## Directions
A single number is required: how many lines in the records below contain "given".

## Supplied records

-- ==== Sys2Proof/Tests/Slice0.lean ====
section
/-! SUPPORT. Tests/Slice0.lean: the model's own tests: commands that are refused as ill-formed, values the spec prints, single steps, and for every statement a state and operands that meet its hypotheses. -/

namespace Sys2Proof.Tests

open Sys2Proof.Machine

set_option Elab.async false

/-! ### Small states -/

/-- The state after reset with its notice clocked out. -/
def base : State := { State.reset with clp := { State.reset.clp with out := [] } }

/-- A frame with tag 7. -/
def frame (code : Byte) (payload : List Byte) : CmdFrame := { tag := 7, code := code, payload := payload }

/-- A state with one frame in the receive buffer and the outgoing queue empty. -/
def got (s : State) (f : CmdFrame) : State := { s with clp := { s.clp with rx := [f], out := [] } }

/-- A frame of the outgoing queue. -/
def outFrame (resets : Bool) : OutFrame :=
  { kind := .reply, tag := 1, code := 0, payload := [], resets := resets }

/-- A state with its lane L0 as given. -/
def withLane (a : LaneUnit) : State := { base with al := ⟨a, .reset⟩ }

/-- A lane in a state, with an exchange outstanding under tag 9. -/
def laneIn (st : LaneState) : LaneUnit :=
  { LaneUnit.reset with
    state := st
    burstTag := 9
    timer := some 5 }

/-- A lane in a state with nothing outstanding. -/
def quietIn (st : LaneState) : LaneUnit := { LaneUnit.reset with state := st }

/-- A state in a run state, the run's source set S0. -/
def inRun (r : RunState) : State :=
  { base with
    rc := { base.rc with
      runState := r
      runId := some 5
      sourceSet := ⟨true, false, false, false⟩ } }

/-- A CONTINUOUS source's settings with the shortest span. -/
def short : SourceSettings := { SourceSettings.default with enabled := true, spanExp := 20 }

/-- A span of S0 in slot 0 with sequence 0. -/
def spanIn (st : SpanState) (count : Nat) : Span :=
  { openedSpan 5 0 .s0 0 .plain short with state := st, count := count }

/-- A running run whose source S0 has settings as given and a span in slot 0. -/
def capturing (set : SourceSettings) (sp : Span) (newest : Nat) : State :=
  { inRun .running with
    ci := ⟨⟨set, .taking, some newest, false, none, none⟩, .reset, .reset, .reset⟩
    st := { slots := [(0, sp)], queues := ⟨[], [], [], []⟩, occupancy := 1 }
    se := ⟨some (startRunning 0 set 1), none, none, none⟩ }

/-- The span write job of slot 0: one data block and the header. -/
def job (phase : JobPhase) : SpanJob :=
  { slot := 0, runId := 5, seq := 0, started := true, first := 0, reserved := 2, phase := phase, next := 1,
    retries := 0, record := some (spanIn .draining 1) }

/-- L0 writing the span of slot 0. -/
def writing (phase : JobPhase) : State :=
  { withLane { laneIn .busy with job := some (.span (job phase)) } with
    st := { slots := [(0, spanIn .draining 1)], queues := ⟨[], [], [], []⟩, occupancy := 1 } }

/-- The state a command leads to. -/
def nextOf (o : Host.Outcome State Fault Refusal) : Option State :=
  match o with
  | .next t => some t
  | _ => none

/-- L0 writing an index block. -/
def indexing : State :=
  withLane { laneIn .busy with
    job := some (.index
      { buffer := .a, address := 1048575, retries := 0,
        image := { runId := 5, seq := 0, entries := [], final := false, prev := none } }) }

/-- An index buffer in a state, with n entries. -/
def bufferIn (st : BufferState) (n : Nat) : IndexBuffer :=
  { state := st, entries := List.replicate n (spanIn .committed 1).entry, final := false }

/-- The index while buffer A is being written by L0 and buffer B waits CLOSED, so that offers wait. -/
def stalled : State :=
  { base with
    iu := { base.iu with
      buffers := ⟨bufferIn .writing 1, bufferIn .closed 63⟩
      writing := some { buffer := .a, seq := 0, duty := ⟨.owed, .off⟩ } } }

theorem indexRests_base : IndexRests base.iu where
  owed _ h := by cases h
  closed _ b := by cases b <;> decide

theorem indexRests_stalled : IndexRests stalled.iu where
  owed _ h := by cases h; exact .inl rfl
  closed h := by cases h

/-- A run that has issued the one span that it holds. -/
def issuedOne (s : State) : State :=
  { s with rc := { s.rc with counters := { RunCounters.zero with issued := 1 } } }

theorem indexLaw_bufferA {v : IndexBuffer} (hw : v.state = .filling ∨ v.state = .empty) (hn : v.entries.length < 63)
    (he : v.state = .empty → v.entries = []) : IndexLaw { base.iu with buffers := ⟨v, .empty⟩ } where
  entries b := by
    cases b
    · exact Nat.le_of_lt hn
    · exact Nat.zero_le _
  filling b _ := by
    cases b
    · exact hn
    · exact Nat.zero_lt_succ _
  empty b h := by
    cases b
    · exact he h
    · rfl
  oneFilling b c h k := by cases b <;> cases c <;> first | rfl | cases h | cases k
  writing b := by
    refine ⟨fun h => ?_, fun ⟨_, h, _⟩ => by cases h⟩
    cases b
    · have h' : v.state = .writing := h
      rcases hw with k | k <;> rw [k] at h' <;> cases h'
    · cases h

theorem indexLaw_base : IndexLaw base.iu := indexLaw_bufferA (.inr rfl) (by decide) fun _ => rfl

/-- The laws of a run that holds one span, not QUEUED, and takes samples on S0 alone. -/
theorem runLaw_one {s : State} {sp : Span} (hs : s.st.slots = [(0, sp)]) (hq : s.st.queues = ⟨[], [], [], []⟩)
    (ho : s.st.occupancy = 1) (hn : sp.state ≠ .queued) (hr : s.rc.runState = .running)
    (hc : s.rc.counters = { RunCounters.zero with issued := 1 })
    (h0 : s.rc.sourceSet.get .s0 = true)
    (ht : (s.intake .s1).intake.takes = false ∧ (s.intake .s2).intake.takes = false ∧
      (s.intake .s3).intake.takes = false)
    (hi : IndexLaw s.iu) (he : s.iu.runEnds = 0) : RunLaw s where
  table := ⟨by rw [hs]; rfl, by rw [hs, ho]; rfl⟩
  queues src := by
    have hg : s.st.queues.get src = [] := by rw [hq]; cases src <;> rfl
    rw [hg]
    refine ⟨List.nodup_nil, fun k => Iff.intro (fun h => by cases h) fun h => ?_, List.Pairwise.nil⟩
    obtain ⟨x, h, _, hx⟩ := h
    rw [hs] at h
    unfold findSlot at h
    split at h
    · cases h; exact absurd hx hn
    · cases h
  index := hi
  count := by
    unfold CountLaw
    rw [hc, hs]
    rfl
  intake src h := ⟨hr, by
    cases src
    · exact h0
    · rw [ht.1] at h; cases h
    · rw [ht.2.1] at h; cases h
    · rw [ht.2.2] at h; cases h⟩
  free h := by rw [hr] at h; cases h
  ends := ⟨by rw [he]; decide, fun h => by rw [he] at h; cases h⟩

/-- A table with every slot taken: slot 0 by a HELD span of S0, the others by QUEUED ones. -/
def fullTable : SpanTable :=
  { slots := (0, spanIn .held 1) :: (List.range 4095).map fun k => (k + 1, spanIn .queued 1)
    queues := ⟨[], [], [], []⟩
    occupancy := 4096 }

theorem firstFree_none {slots : List (Nat × Span)} {fuel k : Nat}
    (h : ∀ j, k ≤ j → j < k + fuel → (findSlot slots j).isSome = true) : firstFree slots fuel k = none := by
  induction fuel generalizing k with
  | zero => rfl
  | succ fuel ih =>
    have hk := h k (Nat.le_refl k) (by omega)
    unfold firstFree
    rw [if_neg (by cases hf : findSlot slots k <;> simp_all)]
    exact ih fun j h1 h2 => h j (by omega) (by omega)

## Response to the task
2